> _PROVIDED RECORDS_:
==*==

-- ==== Sys2Proof/Machine/Ports.lean ====
section
/-! DEFINITION. The Reader Ports (03_reader_ports, R43 to R59): arrivals, the repeat filter, the end of an answer,
the hand-back and the decided answer. -/

namespace Sys2Proof.Machine

/-! ### Answers -/

/-- A floor's label at this moment (R45). -/
def State.label (s : State) (f : Floor) : Label := (s.floor f).label

/-- R54: a repeat GRANT built from the memory. -/
def State.repeatGrant (s : State) (m : GrantMemory) : Answer :=
  .grant m.bank m.car (s.label m.dest) true (m.transfer.map s.label)

/-- An immediate answer goes to the reply path (R47). -/
def State.answer (s : State) (p : PortNo) (a : Answer) : State := s.setPort p ((s.port p).send a)

/-- An immediate answer that ends a tap: the port becomes ANSWERING (R50, R54). -/
def State.answerTap (s : State) (p : PortNo) (a : Answer) : State :=
  s.setPort p { (s.port p).send a with state := .answering }

/-! ### A PRESENT in IDLE (R50 to R55) -/

/-- R50 step 3: the requested floor; the outer option is a floor out of range at a kiosk. Byte 255 is an absent
floor (R178). -/
def requestedFloor (kind : ReaderKind) (floor : Byte) : Option (Option Floor) :=
  match kind with
  | .gate => some none
  | .kiosk => if floor = 255 then some none else (floorOf floor.toNat).map some

/-- R51: the presentation enters the slot. -/
def State.enterSlot (s : State) (p : PortNo) (badge : Badge) (floor : Option Floor) (supersedes : Option Nat) : State :=
  s.setPort p
    { s.port p with
      state := .pending,
      slot := some { pres := { port := p, badge := badge, floor := floor, supersedes := supersedes, arrival := s.now },
                     taken := false } }

/-- R54, R55: the repeat filter. -/
def State.repeatFilter (s : State) (p : PortNo) (badge : Badge) (floor : Option Floor) : State :=
  match (s.port p).memory with
  | none => s.enterSlot p badge floor none
  | some m =>
    if m.badge ≠ badge then s.enterSlot p badge floor none
    else if elapsed s.now m.time < 10 then s.answerTap p (s.repeatGrant m)
    else if elapsed s.now m.time < 10 * (s.reader p).holdTime then
      if floor = none ∨ floor = some m.dest then s.answerTap p (s.repeatGrant m)
      else s.enterSlot p badge floor (some m.booking)
    else s.enterSlot p badge floor none

/-- R50: a port-built DENY with its ROUTINE report. -/
def State.denyTap (s : State) (p : PortNo) (badge : Badge) : State :=
  (s.answerTap p (.deny .badRequest)).post .routine (.deny p badge .badRequest none none)

/-- R50: a PRESENT at an IDLE port of a RUNNING part. -/
def State.presentIdle (s : State) (p : PortNo) (badge : Badge) (floor : Byte) (kind : ReaderKind) : State :=
  if badBadge badge || kind ≠ (s.reader p).kind then s.denyTap p badge
  else
    match requestedFloor (s.reader p).kind floor with
    | none => s.denyTap p badge
    | some f => s.repeatFilter p badge f

/-! ### Arrivals (R47, R49, R50) -/

/-- A good PRESENT. An ANSWERING port's shifter is always sending (R50); with an empty one nothing happens (log 31). -/
def State.presentArrival (s : State) (p : PortNo) (badge : Badge) (floor : Byte) (kind : ReaderKind) : State :=
  if (s.port p).shifter.isSome then s
  else if !s.running then s.answer p .retry
  else
    match (s.port p).state with
    | .disabled | .answering => s
    | .pending | .deferred => s.answer p .retry
    | .idle => s.presentIdle p badge floor kind

/-- A good PING. -/
def State.pingArrival (s : State) (p : PortNo) : State :=
  if (s.port p).shifter.isSome then s
  else if s.running ∧ (s.port p).state = .disabled then s
  else s.answer p (.pong s.part.state)

/-- A good frame arrives. -/
def State.readerArrival (s : State) (p : PortNo) : ReaderFrame → State
  | .present badge floor kind => s.presentArrival p badge floor kind
  | .ping => s.pingArrival p

/-- The receiver waits for a new lead byte (R43). -/
def State.readerHunt (s : State) (p : PortNo) : State := s.setPort p { s.port p with rx := [] }

/-- A complete frame: an arrival when it is good, else discarded (R43). -/
def State.readerFrame (s : State) (p : PortNo) (f : Option ReaderFrame) : State :=
  match f with
  | none => s.readerHunt p
  | some f => (s.readerHunt p).readerArrival p f

/-- One byte on a reader line (R43). -/
def State.readerByte (p : PortNo) (s : State) (b : Byte) : State :=
  match readerRxByte (s.port p).rx b with
  | .partly rx => s.setPort p { s.port p with rx := rx }
  | .frame bytes => s.readerFrame p (parseReaderFrame bytes)

/-! ### The end of an answer (R47, R48) -/

/-- R48: the port state when an answer has been sent. -/
def Port.settle (p : Port) : Port :=
  if p.state = .answering ∧ p.shifter = none then
    { p with state := (p.reload.map heldState).getD .idle, reload := none }
  else p

/-- R47, R48: the shifter sends the last byte of its answer, and the buffer moves up. -/
def Port.shifterDone (p : Port) : Port := { p with shifter := p.buffer, buffer := none }.settle

/-! ### Outcomes of a decision (R56, R57, R59, R63) -/

/-- R56, R59: a presentation handed back becomes DEFERRED, or is discarded when the reload mark is set. -/
def Port.handBack (p : Port) (pres : Presentation) : Port :=
  match p.reload with
  | none => { p with state := .deferred, slot := some { pres := pres, taken := false } }
  | some e => { p with state := heldState e, slot := none, reload := none }

/-- R52, R57, R59: the memory of a decided GRANT, unless the reload mark names DISABLED. -/
def Port.remember (p : Port) (m : GrantMemory) : Port := if p.reload = some false then p else { p with memory := some m }

/-- R57: the slot is emptied and the decided answer goes to the reply path. -/
def Port.decided (p : Port) (a : Answer) : Port := { p with slot := none, state := .answering }.send a

/-! ### Meanings -/

/-- PRESENT (R50, R51, R54, R55). A declared kind that is neither KIOSK nor GATE makes the frame not good (R44). -/
def execPresent (port : PortNo) (badge : Badge) (floor kind : Byte) (s : State) : Host.Outcome State Fault Refusal :=
  .next (s.readerFrame port ((ReaderKind.ofCode kind).map fun k => .present badge floor k)).choose

/-- PING (R49, R50). -/
def execPing (port : PortNo) (s : State) : Host.Outcome State Fault Refusal :=
  .next (s.readerFrame port (some .ping)).choose

/-- READER_PARTIAL_FRAME_TIMEOUT (R43): the bytes arrive, then the gap discards the partial frame. -/
def execReaderPartialFrameTimeout (port : PortNo) (bytes : List Byte) (s : State) : Host.Outcome State Fault Refusal :=
  .next ((bytes.foldl (State.readerByte port) s).readerHunt port).choose

/-- REPLY_SHIFTER_DONE (R47, R48). With an empty shifter there is nothing to end (log 4). -/
def execReplyShifterDone (port : PortNo) (s : State) : Host.Outcome State Fault Refusal :=
  if (s.port port).shifter.isSome then .next (s.setPort port (s.port port).shifterDone) else .next s

end Sys2Proof.Machine
end

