/-- R82: sweep order: by phase, and within a phase UP entries rising and DOWN entries falling. -/
abbrev sweepBefore (r : Dir) (p : Floor) (d e : Key) : Prop :=
  sweepPhase r p d < sweepPhase r p e ∨
    (sweepPhase r p d = sweepPhase r p e ∧ if d.dir = .up then d.floor < e.floor else e.floor < d.floor)

/-- R81, R82: a stop list in step with its car's bookings: each entry's pickup and drop duties follow the bookings and it
has a duty, every booking has its entry, keys are distinct and in sweep order, and a planned direction is held exactly
while there are entries. -/
def Car.listOk (c : Car) (bs : List Booking) : Prop :=
  (∀ e ∈ c.stops,
    (e.pickup = true ↔ ∃ k ∈ bs, k.state = .waiting ∧ k.pickupKey = e.key) ∧
    (e.drop = true ↔ ∃ k ∈ bs, k.state = .riding ∧ k.dropKey = e.key) ∧
    (e.pickup = true ∨ e.drop = true ∨ e.call = true)) ∧
  (∀ k ∈ bs, (if k.state = .waiting then k.pickupKey else k.dropKey) ∈ c.keys) ∧
  c.keys.Nodup ∧ c.keys.Pairwise (sweepBefore c.refDir c.refPos) ∧ (c.planned = none ↔ c.stops = [])

/-- R84: the enabled floors of a configured car: none in FIRE_RECALL, else the OPEN free floors that its bank serves and
the destinations of its RIDING bookings. -/
def State.enabledAt (s : State) (b : Bank) (c : CarNo) (f : Floor) : Prop :=
  s.mode b ≠ some .fireRecall ∧
    (((s.floor f).state = .isOpen ∧ (s.floor f).kind ≠ .ordinary ∧ s.serves b f = true) ∨
      ∃ k ∈ s.disp.bookings, k.bank = b ∧ k.car = c ∧ k.state = .riding ∧ k.dest = f)

/-- R81 to R85, R98: a car in step with the Booking Table: its list, its enabled set, car calls only at enabled floors, no
more committed units than the capacity, at most 24 projected stops, WAITING bookings only IN_SERVICE, and nothing at all
on an ABSENT car. -/
def State.carOk (s : State) (b : Bank) (c : CarNo) : Prop :=
  let car := s.car b c
  let bs := s.carBookings b c
  car.listOk bs ∧
    (∀ f, car.enabled.has f = true ↔ car.service ≠ .absent ∧ s.enabledAt b c f) ∧
    (∀ e ∈ car.stops, e.call = true → car.enabled.has e.key.floor = true) ∧
    unitsOf bs ≤ (s.bank b).capacity ∧
    (car.keys ++ (bs.filter fun k => k.state = .waiting).map Booking.dropKey).dedup.length ≤ 24 ∧
    (car.service ≠ .inService → ∀ k ∈ bs, k.state ≠ .waiting) ∧ (car.service = .absent → bs = [] ∧ car.stops = [])

/-- R81 to R85, R98: every car is in step with the Booking Table. -/
def State.carsOk (s : State) : Prop := ∀ b c, s.carOk b c

end Sys2Proof.Machine
end

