/-! ### Car assignment -/

/-- R102 to R111: a lane reads 65535 exactly when one of the six conditions holds, and otherwise is W + R + N + L, with
W the travel over the entries ranked before the origin's key and their stops, or 0 for a car standing open there, R the
ride and the stops on its way, N the delay of the new stops to the committed units, L the load; products and sums are
clamped at 65534. The winner of an evaluation is the lowest included lane, the lowest car number among equals, and there
is none exactly when all eight lanes are EXCLUDED. -/
def Obligations.LanesAndTheWinningCar : Prop :=
  (∀ (s : State) (b : Bank) (t : Trip) (c : CarNo),
    let way := dirOf t.origin t.dest
    (s.lane b t c = 65535 ↔
      (s.car b c).service ≠ .inService ∨ (s.car b c).full = true ∨
        (s.bank b).capacity < s.committed b c + t.units ∨
        24 < ((s.car b c).keys ++ s.pendingDrops b c ++
          [({ floor := t.origin, dir := way } : Key), { floor := t.dest, dir := way }]).dedup.length ∨
        (s.mode b = some .upPeak ∧ (s.floor t.origin).kind = .lobby ∧
          (s.bank b).tripCap < (t.dest :: (s.disp.bookings.filter fun k =>
            k.bank = b ∧ k.car = c ∧ k.state = .waiting ∧ k.origin = t.origin).map fun k => k.dest).dedup.length) ∨
        s.serves b t.origin = false ∨ s.serves b t.dest = false) ∧
    (s.lane b t c ≠ 65535 → s.lane b t c ≤ 65534)) ∧
  (∀ (s : State) (b : Bank) (t : Trip) (c : CarNo), s.lane b t c ≠ 65535 →
    let car := s.car b c
    let r := s.bank b
    let way := dirOf t.origin t.dest
    let pickup : Key := { floor := t.origin, dir := way }
    let drop : Key := { floor := t.dest, dir := way }
    let clamp : Nat → Nat := fun n => min 65534 n
    let gap : Nat → Nat → Nat := fun m n => max m n - min m n
    let before := (car.stops.filter fun e => sweepBefore car.refDir car.refPos e.key pickup).map fun e => e.key.floor.val
    let path := car.refPos.val :: before ++ [t.origin.val]
    let travel := ((path.zip path.tail).map fun x => gap x.1 x.2).sum
    let opens : Prop := ∃ st, car.status = some st ∧ st.position = t.origin ∧
      (st.doors = .opening ∨ st.doors = .opened) ∧ (st.direction = some way ∨ st.direction = none)
    let onWay := (car.stops.filter fun e => e.key.dir = way ∧
      ((t.origin < e.key.floor ∧ e.key.floor < t.dest) ∨ (t.dest < e.key.floor ∧ e.key.floor < t.origin))).length
    let ride := clamp (clamp (gap t.origin.val t.dest.val * r.floorTime) + clamp (onWay * r.stopTime))
    let new := (if pickup ∈ car.keys then 0 else 1) + (if drop ∈ car.keys ∨ drop ∈ s.pendingDrops b c then 0 else 1)
    let units := ((s.carBookings b c).map fun k => k.units).sum
    let cost : Nat → Nat := fun wait =>
      clamp (clamp (clamp (wait + ride) + clamp (new * r.stopTime * units) / 8) + clamp (units * r.loadBias))
    (opens → s.lane b t c = cost 0) ∧
      (¬ opens → s.lane b t c = cost (clamp (clamp (travel * r.floorTime) + clamp (before.length * r.stopTime))))) ∧
  (∀ (s : State) (b : Bank) (t : Trip),
    match s.evaluate b t with
    | none => ∀ c, s.lane b t c = 65535
    | some (c, n) =>
      n = s.lane b t c ∧ n ≤ 65534 ∧ (∀ h, n ≤ s.lane b t h) ∧ ∀ h, h < c → n < s.lane b t h)

/-- R112, R113: over direct banks in rising order the lowest winning cost is chosen, the lowest bank among equals;
over transfer pairs likewise, a tie going to the lower bank and then the lower floor. With no winner step 13 fails
NO_CAR. R68 to R73: steps 7 to 13 fail with the reason that State.refuses gives in the spec's terms, and give an id, a bank
and a car exactly when there is no such reason. -/
def Obligations.RouteChoosesTheLowestCost : Prop :=
  (∀ (s : State) (home d : Floor) (units : Nat),
    (∀ bs : List Bank, bs.Pairwise (· < ·) →
      match s.chooseCar home d units (.direct bs) with
      | none => ∀ b ∈ bs, s.evaluate b { origin := home, dest := d, units := units } = none
      | some x => x.transfer = none ∧ x.bank ∈ bs ∧ ∃ n,
          s.evaluate x.bank { origin := home, dest := d, units := units } = some (x.car, n) ∧
          ∀ b ∈ bs, ∀ c m, s.evaluate b { origin := home, dest := d, units := units } = some (c, m) →
            n ≤ m ∧ (n = m → x.bank ≤ b)) ∧
    ∀ ps : List (Bank × Floor),
      ps.Pairwise (fun p q => p.1 < q.1 ∨ (p.1 = q.1 ∧ p.2 < q.2)) →
      match s.chooseCar home d units (.transfer ps) with
      | none => ∀ p ∈ ps, s.evaluate p.1 { origin := home, dest := p.2, units := units } = none
      | some x => ∃ t, x.transfer = some t ∧ (x.bank, t) ∈ ps ∧ ∃ n,
          s.evaluate x.bank { origin := home, dest := t, units := units } = some (x.car, n) ∧
          ∀ p ∈ ps, ∀ c m, s.evaluate p.1 { origin := home, dest := p.2, units := units } = some (c, m) →
            n ≤ m ∧ (n = m → x.bank < p.1 ∨ (x.bank = p.1 ∧ t ≤ p.2))) ∧
  (∀ (s : State) (badge : Badge) (override : Bool) (home d : Floor) (banks : BankSet) (units id : Nat) (r q : Route),
    s.route home banks d = some r → s.filterRoute override d r = .ok q → s.freeId = some id →
    s.ticketRoom badge q = true →
    (s.chooseCar home d units q = none → s.findCar badge override home banks d units = .error .noCar) ∧
    ∀ x, s.chooseCar home d units q = some x → s.findCar badge override home banks d units = .ok (id, x)) ∧
  ∀ (s : State) (r : Credential) (home d : Floor) (banks : BankSet),
    (∀ e, s.refuses r home banks d e ↔ s.testTrip r home banks d = .error e) ∧
      ((∀ e, ¬ s.refuses r home banks d e) ↔ ∃ x, s.testTrip r home banks d = .ok x)

/-! ### Car lines -/

/-- R141, R142, R143, R129: the choice of an IDLE line. The poll at the sweep position is sent whatever the car count has
become, since R142 reads the count at each move of the position (DEDUCED, log 20). -/
def Obligations.LineChoosesItsTransaction : Prop :=
  ∀ (s : State) (l : Bank), s.part.state = .running → (s.line l).state = .idle →
    let r := s.line l
    let due : Prop := r.sweep ≠ none ∨ r.lastSweep = none ∨ ∃ t, r.lastSweep = some t ∧ t + 100 ≤ r.time
    let two : Prop := ∃ a b, r.history = [a, b] ∧ a ≠ .poll ∧ b ≠ .poll
    let go : CommandKind → CarNo → CommandBody → Source → Line := fun k c f src =>
      { r with
        state := .sending, pausing := false, rx := [], ends := none,
        inHand := some { kind := k, car := c, frame := f, source := src, attempt := 1, holds := 0, resends := 0 } }
    let deliver : CarNo → Line := fun c =>
      if (s.car l c).recallDue then go .recallCar c (.recallTo (s.bank l).recallFloor) .delivery
      else
        go .stopset c
          (.stopset (s.car l c).gen ((s.car l c).stops.map fun e => e.key) (s.car l c).enabled) .delivery
    (∀ c rest, r.queue = c :: rest → (¬ two ∨ ¬ due) →
      exec (.transactionChoice l) s = .next (s.setLine l (deliver c))) ∧
    ((r.queue = [] ∨ two) → due →
      (∀ c : CarNo, r.sweep = some c.val →
        exec (.transactionChoice l) s = .next (s.setLine l (go .poll c .poll .sweep))) ∧
      (r.sweep = none →
        exec (.transactionChoice l) s =
          .next (s.setLine l { go .poll 0 .poll .sweep with sweep := some 0, lastSweep := some r.time }))) ∧
    (r.queue = [] → ¬ due → exec (.transactionChoice l) s = .next s)

/-- R130, R133, R134, R137, R138, R142: a clean sending opens the 3 ms window and clears the mismatch count; the ends
of BACKOFF and of a resend pause send the same frame again; the end of FAULT leaves the line IDLE; a HOLD below the
fifth opens a window of 13 ms and a RESEND below the fourth a pause of 5 ms. The model's choices: the ends bring the
line's count to the moment they stand for (log 2), SWEEP_DUE brings it to 100 ms after the last sweep start (log 34), and
a HOLD or RESEND heard while bytes of another answer are in progress is taken whole (log 38). -/
def Obligations.LinesSendWaitAndListen : Prop :=
  (∀ (s : State) (l : Bank), let r := s.line l
    let ended : Line := { r with time := max r.time (r.ends.getD r.time) }
    (r.state = .sending →
      exec (.commandSent l) s =
        .next (s.setLine l { r with mismatches := 0, state := .awaiting, pausing := false, rx := [],
                                    ends := some (r.time + 3) })) ∧
    (r.state = .backoff →
      exec (.backoffEnd l) s =
        .next (s.setLine l { ended with state := .sending, pausing := false, rx := [], ends := none })) ∧
    (r.state = .awaiting → r.pausing = true →
      exec (.resendPauseEnd l) s =
        .next (s.setLine l { ended with state := .sending, pausing := false, rx := [], ends := none })) ∧
    (r.state = .fault →
      exec (.faultEnd l) s = .next (s.setLine l { ended with state := .idle, ends := none })) ∧
    (∀ t, r.lastSweep = some t →
      exec (.sweepDue l) s = .next (s.setLine l { r with time := max r.time (t + 100) }))) ∧
  (∀ (s : State) (l : Bank) (t : Transaction) (a : Byte), let r := s.line l
    r.state = .awaiting → r.pausing = false → r.inHand = some t → a.toNat = t.car.val → s.transmitterOk →
    (t.holds < 4 →
      exec (.hold l a) s =
        .next (s.setLine l
          { r with inHand := some { t with holds := t.holds + 1 }, rx := [], ends := some (r.time + 13) })) ∧
    (t.resends < 3 →
      exec (.resend l a) s =
        .next (s.setLine l
          { r with inHand := some { t with resends := t.resends + 1 }, pausing := true, rx := [],
                   ends := some (r.time + 5) })))

/-- R137, R138: a readback mismatch sends the line into BACKOFF with the transaction kept, and the third in a row into
FAULT with the transaction ended, the fault mark set and, when the mark was clear, one URGENT report. R140, R142: a
delivery's car goes to the tail of the queue, and a SWEEP transaction moves the sweep position, which becomes absent when
the next number is not below the car count. -/
def Obligations.ReadbackMismatchBacksOffThenFaults : Prop :=
  ∀ (s : State) (l : Bank) (t : Transaction), let r := s.line l
    r.state = .sending → r.inHand = some t →
    (r.mismatches < 2 → s.transmitterOk →
      exec (.readbackMismatch l) s =
        .next (s.setLine l
          { r with mismatches := r.mismatches + 1, state := .backoff,
                   inHand := some { t with holds := 0, resends := 0 }, ends := some (r.time + 20) })) ∧
    (2 ≤ r.mismatches →
      ∃ u, exec (.readbackMismatch l) s = .next u ∧ s.changesOnly [.lines, .host] u ∧
        (∀ h, h ≠ l → u.line h = s.line h) ∧ (u.line l).state = .fault ∧ (u.line l).inHand = none ∧
        (u.line l).mismatches = 3 ∧ (u.line l).faultMark = true ∧ (u.line l).ends = some (r.time + 1000) ∧
        (u.line l).history = (t.kind :: r.history).take 2 ∧ (u.line l).lastSweep = r.lastSweep ∧
        (t.source = .sweep → (u.line l).queue = r.queue ∧
          ∀ p, r.sweep = some p →
            (u.line l).sweep = if p + 1 < (s.bank l).carCount then some (p + 1) else none) ∧
        (t.source = .delivery → (u.line l).sweep = r.sweep ∧
          (t.car ∉ r.queue → (u.line l).queue = r.queue) ∧
          (t.car ∈ r.queue → (u.line l).queue = (r.queue.filter fun c => c ≠ t.car) ++ [t.car])) ∧
        (r.faultMark = true → s.transmitterOk → u.host = s.host) ∧
        (r.faultMark = false →
          u.host = (s.host.post { cls := .urgent, clock := s.part.clock, body := .lineState l .sending .fault,
                                  gap := false }).choose))

/-- R136, R131, R133, R134, R182: each way in which an attempt fails (no answer in the window, an answer cut after any
number of its bytes, an answer bad by any of R131's cases, a fifth HOLD, a fourth RESEND; bytes before a lead byte are
skipped) sends the same frame again as attempt 2, and after attempt 2 ends the transaction without touching the car.
R138: that end clears a fault mark while the mismatch count is 0, with one ROUTINE LINE_STATE report from FAULT to IDLE;
nothing else touches the mark or posts a report. -/
def Obligations.FailedAttemptsAreTriedTwice : Prop :=
  ∀ (s : State) (l : Bank) (t : Transaction) (c : Instr), let r := s.line l
    let clears : Prop := t.attempt ≠ 1 ∧ r.faultMark = true ∧ r.mismatches = 0
    r.state = .awaiting → r.pausing = false → r.rx = [] → r.inHand = some t → s.transmitterOk →
    (c = .answerWindowExpiry l ∨
      (∃ skipped rest : List Byte, (∀ x ∈ skipped, x ≠ 0x69) ∧
        (∀ len, rest[2]? = some len → rest.length < len.toNat + 4) ∧
        c = .answerByteTimeout l (skipped ++ 0x69 :: rest)) ∨
      (∃ (skipped : List Byte) (address kind len : Byte) (body : List Byte) (check : Byte),
        (∀ x ∈ skipped, x ≠ 0x69) ∧ body.length = len.toNat ∧ answerBad t.car address kind len body check ∧
        c = .badAnswer l (skipped ++ [0x69, address, kind, len] ++ body ++ [check])) ∨
      (∃ (a position direction motion doors carMode load freshness held accepted : Byte) (calls : List Byte),
        (a.toNat ≠ t.car.val ∨ statusBad position direction motion doors carMode freshness calls) ∧
        c = .status l a position direction motion doors carMode load freshness held accepted calls) ∨
      (∃ a : Byte, a.toNat ≠ t.car.val ∧ (c = .hold l a ∨ c = .resend l a)) ∨
      (∃ a : Byte, a.toNat = t.car.val ∧ ((c = .hold l a ∧ 4 ≤ t.holds) ∨ (c = .resend l a ∧ 3 ≤ t.resends)))) →
    ∃ u, exec c s = .next u ∧ s.changesOnly [.lines, .host] u ∧ (∀ h, h ≠ l → u.line h = s.line h) ∧
      (clears →
        (u.line l).faultMark = false ∧
          u.host = (s.host.post { cls := .routine, clock := s.part.clock, body := .lineState l .fault .idle,
                                  gap := false }).choose) ∧
      (¬ clears → (u.line l).faultMark = r.faultMark ∧ u.host = s.host) ∧
      (t.attempt = 1 →
        (u.line l).state = .sending ∧ (u.line l).inHand = some { t with attempt := 2, holds := 0, resends := 0 } ∧
        (u.line l).queue = r.queue ∧ (u.line l).history = r.history ∧ (u.line l).sweep = r.sweep) ∧
      (t.attempt ≠ 1 →
        (u.line l).state = .idle ∧ (u.line l).inHand = none ∧
        (u.line l).history = (t.kind :: r.history).take 2 ∧
        (t.source = .delivery → t.car ∈ r.queue →
          (u.line l).queue = (r.queue.filter fun c => c ≠ t.car) ++ [t.car]) ∧
        (t.source = .sweep → (u.line l).queue = r.queue ∧
          ∀ p, r.sweep = some p →
            (u.line l).sweep = if p + 1 < (s.bank l).carCount then some (p + 1) else none))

==*==

> _EXERCISE_: Could you reproduce exactly the lines of the entries above, from the one with "ends := some (r.time + 3)" through the one with "mismatches := r.mismatches", and nothing else?

> _OUTPUT FOR THIS EXERCISE_:
                                    ends := some (r.time + 3) })) ∧
    (r.state = .backoff →
      exec (.backoffEnd l) s =
        .next (s.setLine l { ended with state := .sending, pausing := false, rx := [], ends := none })) ∧
    (r.state = .awaiting → r.pausing = true →
      exec (.resendPauseEnd l) s =
        .next (s.setLine l { ended with state := .sending, pausing := false, rx := [], ends := none })) ∧
    (r.state = .fault →
      exec (.faultEnd l) s = .next (s.setLine l { ended with state := .idle, ends := none })) ∧
    (∀ t, r.lastSweep = some t →
      exec (.sweepDue l) s = .next (s.setLine l { r with time := max r.time (t + 100) }))) ∧
  (∀ (s : State) (l : Bank) (t : Transaction) (a : Byte), let r := s.line l
    r.state = .awaiting → r.pausing = false → r.inHand = some t → a.toNat = t.car.val → s.transmitterOk →
    (t.holds < 4 →
      exec (.hold l a) s =
        .next (s.setLine l
          { r with inHand := some { t with holds := t.holds + 1 }, rx := [], ends := some (r.time + 13) })) ∧
    (t.resends < 3 →
      exec (.resend l a) s =
        .next (s.setLine l
          { r with inHand := some { t with resends := t.resends + 1 }, pausing := true, rx := [],
                   ends := some (r.time + 5) })))

/-- R137, R138: a readback mismatch sends the line into BACKOFF with the transaction kept, and the third in a row into
FAULT with the transaction ended, the fault mark set and, when the mark was clear, one URGENT report. R140, R142: a
delivery's car goes to the tail of the queue, and a SWEEP transaction moves the sweep position, which becomes absent when
the next number is not below the car count. -/
def Obligations.ReadbackMismatchBacksOffThenFaults : Prop :=
  ∀ (s : State) (l : Bank) (t : Transaction), let r := s.line l
    r.state = .sending → r.inHand = some t →
    (r.mismatches < 2 → s.transmitterOk →
      exec (.readbackMismatch l) s =
        .next (s.setLine l
          { r with mismatches := r.mismatches + 1, state := .backoff,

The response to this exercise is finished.